- Records provided:
-- ==== Sys2Proof/Machine/Core.lean ====
section
/-! DEFINITION. The machine behind the host's interface. -/

def Sys2Proof.core : Host.Core :=
  { State := Sys2Proof.Machine.State, Fault := Sys2Proof.Machine.Fault,
    Refusal := Sys2Proof.Machine.Refusal, step := Sys2Proof.Machine.step,
    reset := Sys2Proof.Machine.State.reset }
end

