/-- At lag 0 a COMMAND, unit-addressed, broadcast or to a group, accepted into an empty staging queue
commits at the end of its own frame: the state is that of the commit of its bytes, with the reservation
made for a UNIT one, and the expiry timer as the queue left by the commit wants it (R126, R128). Two
staged commands whose counts reach 0 commit one after the other, each whole and in the state the one
before left, and a third, whose count does not, waits (R128, R129, R105); shown by FILL, with two ECHO
commands. Where commands commit at the end of a POLL, SYNC or PROBE, both orders are seen: with the
commits first, the frame is handled as if heard in the state they left; with the handling first, they are
made in the state it left; and an expiry between a POLL's handling and its counting fills what is staged
with EXPIRED (R132, R150, R164, R196; the order is the row's operand, log 2). -/
def Obligations.CommitsAtTheEndOfAFrame : Prop :=
  (∀ (s : State) (h : Heard) (f : Frame), s.Hears h → h.frame? = some f → f.kind = 0x01#8 →
      s.stc.op ∈ acceptingStates → s.cin.queue = [] → s.cin.lag = 0 → 1 ≤ f.dest.toNat →
      f.dest.toNat = s.lnk.unitAddress.toNat → (∀ x ∈ s.rpu.outbox, x.seq ≠ f.seq) →
      s.rpu.outbox.length < 16 →
      ∃ t u : State,
        exec (Instr.ofStaged (.unit f.seq) f.payload)
          ((s.heard.setRpu { outbox := s.rpu.outbox ++ [{ seq := f.seq, result := none }] }).setCin
            { s.cin with queue := [] }) = .next u ∧
        exec (.commandFrame h) s = .next t ∧
        t = u.setCin { u.cin with expiry := if u.cin.queue = [] then none else some 200000 }) ∧
  (∀ (s : State) (h : Heard) (f : Frame), s.Hears h → h.frame? = some f → f.kind = 0x01#8 →
      s.stc.op ∈ acceptingStates → s.cin.queue = [] → s.cin.lag = 0 →
      let commitsAs (o : Origin) (bytes : List Byte) : Prop :=
        ∃ t u : State, exec (Instr.ofStaged o bytes) s.heard = .next u ∧
          exec (.commandFrame h) s = .next t ∧
          t = u.setCin { u.cin with expiry := if u.cin.queue = [] then none else some 200000 }
      (f.dest = 0 → 4 ≤ f.payload.length →
        (beNat (f.payload.take 4)).testBit s.lnk.unitAddress.toNat = true →
        commitsAs .broadcast (f.payload.drop 4)) ∧
      (32 ≤ f.dest.toNat → f.dest.toNat ≤ 47 →
        s.lnk.groups.getLsbD (f.dest.toNat - 32) = true → commitsAs .group f.payload)) ∧
  (∀ (s : State) (h : Heard), s.Hears h → s.stc.op ∈ acceptingStates →
      let alone : Cin := { s.cin with queue := [], expiry := none }
      (∀ (row : Instr) (t : State),
        row ∈ [Instr.poll h .commits, .sync h .commits, .probe h .commits] → row.wf = true →
        s.heard.CountedTo t →
        ∃ v, exec row ((t.setLnk { t.lnk with freeFor := h.since }).setCin
            { t.cin with queue := [], expiry := none }) = .next v ∧
          exec row s = .next (v.setCin t.cin)) ∧
      (∀ row : Instr,
        row ∈ [Instr.poll h .handling, .sync h .handling, .probe h .handling] → row.wf = true →
        ∃ u, exec row (s.setCin alone) = .next u ∧
          ∀ t, (u.setCin s.cin).CountedTo t → exec row s = .next t) ∧
      ((Instr.poll h .handlingThenExpiry).wf = true →
        (s.cin.expiry ≠ some 0 →
          exec (.poll h .handlingThenExpiry) s = exec (.poll h .handling) s) ∧
        (s.cin.expiry = some 0 →
          ∃ u, exec (.poll h .handling) (s.setCin alone) = .next u ∧
            exec (.poll h .handlingThenExpiry) s = .next (u.setRpu
              { outbox := u.rpu.outbox.map fun x =>
                  if x.result = none ∧ ∃ c ∈ s.cin.queue, c.origin = .unit x.seq then
                    { seq := x.seq, result := some { code := .expired, payload := [] } }
                  else x })))) ∧
  (∀ (s : State) (h : Heard) (a b : List Byte) (x y : Byte) (third : Staged), s.Hears h →
      (Instr.fill h).wf = true → s.stc.op ∈ acceptingStates → x ≠ y →
      1 ≤ a.length → a.length ≤ 40 → 1 ≤ b.length → b.length ≤ 40 → 2 ≤ third.remaining →
      third.origin = .broadcast →
      s.cin.queue =
        [{ origin := .unit x, bytes := 0x05 :: a, remaining := 1 },
         { origin := .unit y, bytes := 0x05 :: b, remaining := 0 }, third] →
      s.rpu.outbox = [{ seq := x, result := none }, { seq := y, result := none }] →
      exec (.fill h) s = .next
        { s.heard with
          cin :=
            { s.cin with
              queue := [{ third with remaining := third.remaining - 1 }], expiry := some 200000 }
          rpu :=
            { outbox :=
                [{ seq := x, result := some { code := .ok, payload := a } },
                 { seq := y, result := some { code := .ok, payload := b } }] } })
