@[simp] theorem intake_tbu (s : State) (f : Frame) :
    (s.intake f).tbu = s.tbu := by
  unfold State.intake
  (repeat' split) <;> simp

@[simp] theorem intake_sct (s : State) (f : Frame) :
    (s.intake f).sct = s.sct := by
  unfold State.intake
  (repeat' split) <;> simp

@[simp] theorem intake_dpu (s : State) (f : Frame) :
    (s.intake f).dpu = s.dpu := by
  unfold State.intake
  (repeat' split) <;> simp

@[simp] theorem intake_out (s : State) (f : Frame) :
    (s.intake f).out = s.out := by
  unfold State.intake
  (repeat' split) <;> simp

@[simp] theorem intake_cap (s : State) (f : Frame) :
    (s.intake f).cap = s.cap := by
  unfold State.intake
  (repeat' split) <;> simp

@[simp] theorem intake_evq (s : State) (f : Frame) :
    (s.intake f).evq = s.evq := by
  unfold State.intake
  (repeat' split) <;> simp

@[simp] theorem intake_aln (s : State) (f : Frame) :
    (s.intake f).aln = s.aln := by
  unfold State.intake
  (repeat' split) <;> simp

@[simp] theorem intake_pending (s : State) (f : Frame) :
    (s.intake f).pending = s.pending := by
  unfold State.intake
  (repeat' split) <;> simp

@[simp] theorem intake_draws (s : State) (f : Frame) :
    (s.intake f).draws = s.draws := by
  unfold State.intake
  (repeat' split) <;> simp

@[simp] theorem expireStaging_lnk (s : State) :
    (s.expireStaging).lnk = s.lnk := by
  unfold State.expireStaging
  (repeat' split) <;> simp

@[simp] theorem expireStaging_imn (s : State) :
    (s.expireStaging).imn = s.imn := by
  unfold State.expireStaging
  (repeat' split) <;> simp

@[simp] theorem expireStaging_stc (s : State) :
    (s.expireStaging).stc = s.stc := by
  unfold State.expireStaging
  (repeat' split) <;> simp

@[simp] theorem expireStaging_tbu (s : State) :
    (s.expireStaging).tbu = s.tbu := by
  unfold State.expireStaging
  (repeat' split) <;> simp

@[simp] theorem expireStaging_sct (s : State) :
    (s.expireStaging).sct = s.sct := by
  unfold State.expireStaging
  (repeat' split) <;> simp

@[simp] theorem expireStaging_dpu (s : State) :
    (s.expireStaging).dpu = s.dpu := by
  unfold State.expireStaging
  (repeat' split) <;> simp

@[simp] theorem expireStaging_out (s : State) :
    (s.expireStaging).out = s.out := by
  unfold State.expireStaging
  (repeat' split) <;> simp

@[simp] theorem expireStaging_cap (s : State) :
    (s.expireStaging).cap = s.cap := by
  unfold State.expireStaging
  (repeat' split) <;> simp

@[simp] theorem expireStaging_evq (s : State) :
    (s.expireStaging).evq = s.evq := by
  unfold State.expireStaging
  (repeat' split) <;> simp

@[simp] theorem expireStaging_atn (s : State) :
    (s.expireStaging).atn = s.atn := by
  unfold State.expireStaging
  (repeat' split) <;> simp

@[simp] theorem expireStaging_aln (s : State) :
    (s.expireStaging).aln = s.aln := by
  unfold State.expireStaging
  (repeat' split) <;> simp

@[simp] theorem expireStaging_pending (s : State) :
    (s.expireStaging).pending = s.pending := by
  unfold State.expireStaging
  (repeat' split) <;> simp

@[simp] theorem expireStaging_draws (s : State) :
    (s.expireStaging).draws = s.draws := by
  unfold State.expireStaging
  (repeat' split) <;> simp

@[simp] theorem voidStaging_lnk (s : State) :
    (s.voidStaging).lnk = s.lnk := by
  simp [State.voidStaging]

@[simp] theorem voidStaging_imn (s : State) :
    (s.voidStaging).imn = s.imn := by
  simp [State.voidStaging]

@[simp] theorem voidStaging_stc (s : State) :
    (s.voidStaging).stc = s.stc := by
  simp [State.voidStaging]

@[simp] theorem voidStaging_tbu (s : State) :
    (s.voidStaging).tbu = s.tbu := by
  simp [State.voidStaging]

@[simp] theorem voidStaging_sct (s : State) :
    (s.voidStaging).sct = s.sct := by
  simp [State.voidStaging]

@[simp] theorem voidStaging_dpu (s : State) :
    (s.voidStaging).dpu = s.dpu := by
  simp [State.voidStaging]

@[simp] theorem voidStaging_out (s : State) :
    (s.voidStaging).out = s.out := by
  simp [State.voidStaging]

@[simp] theorem voidStaging_cap (s : State) :
    (s.voidStaging).cap = s.cap := by
  simp [State.voidStaging]

@[simp] theorem voidStaging_evq (s : State) :
    (s.voidStaging).evq = s.evq := by
  simp [State.voidStaging]

@[simp] theorem voidStaging_atn (s : State) :
    (s.voidStaging).atn = s.atn := by
  simp [State.voidStaging]

@[simp] theorem voidStaging_aln (s : State) :
    (s.voidStaging).aln = s.aln := by
  simp [State.voidStaging]

@[simp] theorem voidStaging_pending (s : State) :
    (s.voidStaging).pending = s.pending := by
  simp [State.voidStaging]

@[simp] theorem voidStaging_draws (s : State) :
    (s.voidStaging).draws = s.draws := by
  simp [State.voidStaging]

/-! ### Link -/

@[simp] theorem afterReceiving_imn (s : State) (b : Bool) (r : Receiver) (f : Option Reception) :
    (s.afterReceiving b r f).imn = s.imn := rfl

@[simp] theorem afterReceiving_cin (s : State) (b : Bool) (r : Receiver) (f : Option Reception) :
    (s.afterReceiving b r f).cin = s.cin := rfl

@[simp] theorem afterReceiving_rpu (s : State) (b : Bool) (r : Receiver) (f : Option Reception) :
    (s.afterReceiving b r f).rpu = s.rpu := rfl

@[simp] theorem afterReceiving_stc (s : State) (b : Bool) (r : Receiver) (f : Option Reception) :
    (s.afterReceiving b r f).stc = s.stc := rfl

@[simp] theorem afterReceiving_tbu (s : State) (b : Bool) (r : Receiver) (f : Option Reception) :
    (s.afterReceiving b r f).tbu = s.tbu := rfl

@[simp] theorem afterReceiving_sct (s : State) (b : Bool) (r : Receiver) (f : Option Reception) :
    (s.afterReceiving b r f).sct = s.sct := rfl

@[simp] theorem afterReceiving_dpu (s : State) (b : Bool) (r : Receiver) (f : Option Reception) :
    (s.afterReceiving b r f).dpu = s.dpu := rfl

@[simp] theorem afterReceiving_out (s : State) (b : Bool) (r : Receiver) (f : Option Reception) :
    (s.afterReceiving b r f).out = s.out := rfl

@[simp] theorem afterReceiving_cap (s : State) (b : Bool) (r : Receiver) (f : Option Reception) :
    (s.afterReceiving b r f).cap = s.cap := rfl

@[simp] theorem afterReceiving_evq (s : State) (b : Bool) (r : Receiver) (f : Option Reception) :
    (s.afterReceiving b r f).evq = s.evq := rfl

@[simp] theorem afterReceiving_atn (s : State) (b : Bool) (r : Receiver) (f : Option Reception) :
    (s.afterReceiving b r f).atn = s.atn := rfl

@[simp] theorem afterReceiving_aln (s : State) (b : Bool) (r : Receiver) (f : Option Reception) :
    (s.afterReceiving b r f).aln = s.aln := rfl

@[simp] theorem afterReceiving_pending (s : State) (b : Bool) (r : Receiver) (f : Option Reception) :
    (s.afterReceiving b r f).pending = s.pending := rfl

@[simp] theorem afterReceiving_draws (s : State) (b : Bool) (r : Receiver) (f : Option Reception) :
    (s.afterReceiving b r f).draws = s.draws := rfl

@[simp] theorem hold_lnk (s : State) :
    (s.hold).lnk = s.lnk := by
  unfold State.hold
  (repeat' split) <;> simp

@[simp] theorem hold_imn (s : State) :
    (s.hold).imn = s.imn := by
  unfold State.hold
  (repeat' split) <;> simp

@[simp] theorem hold_cin (s : State) :
    (s.hold).cin = s.cin := by
  unfold State.hold
  (repeat' split) <;> simp

@[simp] theorem hold_rpu (s : State) :
    (s.hold).rpu = s.rpu := by
  unfold State.hold
  (repeat' split) <;> simp

@[simp] theorem hold_tbu (s : State) :
    (s.hold).tbu = s.tbu := by
  unfold State.hold
  (repeat' split) <;> simp
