-- ==== Sys2Proof/Laws/Sync.lean ====
section
/-! SUPPORT. The processing of a SYNC as changes of the blocks. -/

namespace Sys2Proof.Machine

theorem timeEnd_pos : 0 < Config.timeEnd := by decide

/-- The timebase record that a SYNC sets or steps to is a legal change. -/
theorem acquire_owns (s : State) (seq : Byte) (since now : Nat) (hn : now < Config.timeEnd)
    (hm : s.tbu.mode = .disciplined) :
    Own s (s.setTbu (({ s.tbu.noteSync seq since with localTime := some now }).acquire 1)) := by
  refine Own.tbu s _ (fun h => Tbu.acquire_sound _ h hm _ _ _ hn) ?_ ?_
  · intro h
    simp [Tbu.acquire, Tbu.restartWatch] at h
  · intro h
    left
    exact h

theorem stepTo_owns (s : State) (now : Nat) (e : Int) (seq : Byte) (since : Nat)
    (hn : now < Config.timeEnd) (hm : s.tbu.mode = .disciplined) :
    Owns s (s.stepTo now e (s.tbu.noteSync seq since)) := by
  have h1 := (acquire_owns s seq since now hn hm).owns
  unfold State.stepTo
  dsimp only
  have h2 : Owns s
      (if s.tbu.state = .locked then
        (s.setTbu (({ s.tbu.noteSync seq since with localTime := some now }).acquire 1)).raiseCondition
          .timebase
      else s.setTbu (({ s.tbu.noteSync seq since with localTime := some now }).acquire 1)) := by
    split
    · exact h1.then (Own.raised _ _ (by decide))
    · exact h1
  have key : ∀ a : State, Owns s a →
      Owns s (if 0 < e ∧ a.stc.op = .run then a.evaluate else a) := by
    intro a ha
    split
    · rename_i hc
      exact ha.trans (evaluate_owns _ hc.2)
    · exact ha
  exact key _ (h2.trans (jumpSample_owns _ now))

theorem processSync_owns (s : State) (time : Nat) (seq : Byte) (since : Nat)
    (hm : s.tbu.mode = .disciplined) : Owns s (s.processSync time seq since) := by
  unfold State.processSync
  dsimp only
  split
  · exact (acquire_owns s seq since _ (landTime_lt _) hm).owns
  · split
    · exact (acquire_owns s seq since _ (landTime_lt _) hm).owns
    · rename_i state count hj
      refine (Own.tbu s _ (fun h => ?_) ?_ ?_).owns
      · obtain ⟨hu, hs, hc⟩ := Tbu.judge_slew _ _ _ _ h hj
        exact Tbu.slew_sound _ h hm hu _ _ _ _ _ hs hc
      · intro h
        have h' : state = .unset := h
        subst h'
        revert hj
        unfold Tbu.judge
        cases s.tbu.state <;> simp only [] <;> (repeat' split) <;> simp
      · intro h
        left
        exact h
    · exact stepTo_owns s _ _ seq since (landTime_lt _) hm

theorem takeSync_owns (s : State) (f : Frame) (since : Nat) : Owns s (s.takeSync f since) := by
  unfold State.takeSync
  dsimp only
  split
  · rename_i h
    exact processSync_owns s _ _ _ h.1
  · exact Owns.refl s

end Sys2Proof.Machine
end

- Try it:
Search the listing above for the lines with "(s.voidStaging).atn = s.atn := by" and "theorem voidStaging_pending (s", then output those lines and all lines between them exactly.

- Result of the exercise:
    (s.voidStaging).atn = s.atn := by
  simp [State.voidStaging]

@[simp] theorem voidStaging_aln (s : State) :
    (s.voidStaging).aln = s.aln := by
  simp [State.voidStaging]

@[simp] theorem voidStaging_pending (s : State) :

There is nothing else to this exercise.